Using the entries below, write out the line with "In the reset", the line with "stays sorted by", and every line in between, exactly as each is written.
---*---
-- ==== Sys2Proof/Certificates/Slice0/Obligations.lean ====
section
/-! DEFINITION. The statements about the model that the provers prove: sixty properties, by family of commands and by kind of state.
`Completes c s P` says that exec of command c on s answers a next state and that P holds of it. A state t written as s with some
parts replaced says that every other part of s is unchanged. -/

open Sys2Proof Sys2Proof.Machine

/-- A step takes the command at the front of the queue and is exec of it on the state with the queue's rest. For every
state s whose queue is c followed by rest, step s is exec c on s with its queue set to rest. That a command stands in a
queue, first in first out, is the form of the block model. Rests on 00_scope.md, 01_module_architecture.md. -/
def Obligations.CommandsRunFromTheFront : Prop :=
  ∀ (s : State) (c : Instr) (rest : List Instr), s.pending = c :: rest → step s = exec c (s.withPending rest)

/-- On an empty queue a step idles, or passes one tick of fabric time while the Awning is on (model's choice, log 8).
With an empty queue and the Awning off, step answers the same state. With an empty queue and the Awning on, step answers
a next state whose fabric tick is one more, whose queue is empty, whose loaded program and slice are unchanged (and,
while the step has had fewer than three replays, its memory and mailbox), and in which the site a module waits for has
one more WAIT_SITE tick. That a tick is what an empty queue does is the model's choice (log entry 8). Rests on
11_fabric_links_and_time.md (R343), 13_intersite_exchange.md (R405). -/
def Obligations.EmptyQueueTicksWithTheAwningOn : Prop :=
  (∀ s : State, s.pending = [] → s.awn.on = false → step s = .next s) ∧
  (∀ s : State, s.pending = [] → s.awn.on = true → ∃ t, step s = .next t ∧ t.awn.tick = s.awn.tick + 1 ∧ t.pending = [] ∧
    t.load = s.load ∧ t.slice = s.slice ∧ (s.step.replays < 3 → t.mem = s.mem ∧ t.mbx = s.mbx) ∧
    (∀ i, s.site.waitingFor = some i → (sget {} t.site.totals i).waitSiteTicks = add48 (sget {} s.site.totals i).waitSiteTicks 1))

/-- Reset holds the reset values the register tables give, an empty queue, and is a well-formed state. In the reset
state the command queue is empty, AWN_ROOT_PRIORITY is 0xFF, FATAL_EN is 1, TAL_WINDOW is 0x0EE6B280, the job is
NO_HELLO and PWR_STATE REQUESTED is P0; and the reset state is well-formed (memory images and sparse maps in their
canonical form). That reset is the state without input power is the model's choice (log entry 1). Rests on
17_register_reference.md (R541, R546, R549, R551), 16_host_interface.md (R522). -/
def Obligations.ResetHoldsTheStatedValues : Prop :=
  (State.reset.pending = [] ∧ State.reset.awn.rootPriority = 0xFF ∧ State.reset.saf.fatalEn = true ∧
  State.reset.tal.window = 0x0EE6B280 ∧ State.reset.mbx.job = .noHello ∧ State.reset.pwr.requestP1 = false) ∧
  (State.reset.wf = true)

/-- Every step from a well-formed state gives a well-formed state. For all states s and t, if s is well-formed and step
s answers next t, then t is well-formed: every byte image (near, far, host memory, descriptor rings, NOR, stall stores)
stays sorted by address with no entry equal to what an unlisted address reads as, and every stall's sparse maps stay
canonical. It holds for every command and for the tick of an empty queue. The canonical form is the model's own
invariant. Rests on 01_module_architecture.md, 07_memory_tiers.md. -/
def Obligations.StepsKeepStatesWellFormed : Prop :=
  ∀ s t : State, s.wf = true → step s = .next t → t.wf = true

/-- No command changes the queue of waiting commands. For every well-formed state s, every command c and every t: if
exec c s answers next t, the queue of t is the queue of s. It covers all commands. Rests on 00_scope.md,
01_module_architecture.md. -/
def Obligations.CommandsLeaveTheQueueAlone : Prop :=
  ∀ (s t : State) (c : Instr), s.wf = true → exec c s = .next t → t.pending = s.pending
---*---
• SOLUTION TO THE PROBLEM:
/-- Reset holds the reset values the register tables give, an empty queue, and is a well-formed state. In the reset
state the command queue is empty, AWN_ROOT_PRIORITY is 0xFF, FATAL_EN is 1, TAL_WINDOW is 0x0EE6B280, the job is
NO_HELLO and PWR_STATE REQUESTED is P0; and the reset state is well-formed (memory images and sparse maps in their
canonical form). That reset is the state without input power is the model's choice (log entry 1). Rests on
17_register_reference.md (R541, R546, R549, R551), 16_host_interface.md (R522). -/
def Obligations.ResetHoldsTheStatedValues : Prop :=
  (State.reset.pending = [] ∧ State.reset.awn.rootPriority = 0xFF ∧ State.reset.saf.fatalEn = true ∧
  State.reset.tal.window = 0x0EE6B280 ∧ State.reset.mbx.job = .noHello ∧ State.reset.pwr.requestP1 = false) ∧
  (State.reset.wf = true)

/-- Every step from a well-formed state gives a well-formed state. For all states s and t, if s is well-formed and step
s answers next t, then t is well-formed: every byte image (near, far, host memory, descriptor rings, NOR, stall stores)
stays sorted by address with no entry equal to what an unlisted address reads as, and every stall's sparse maps stay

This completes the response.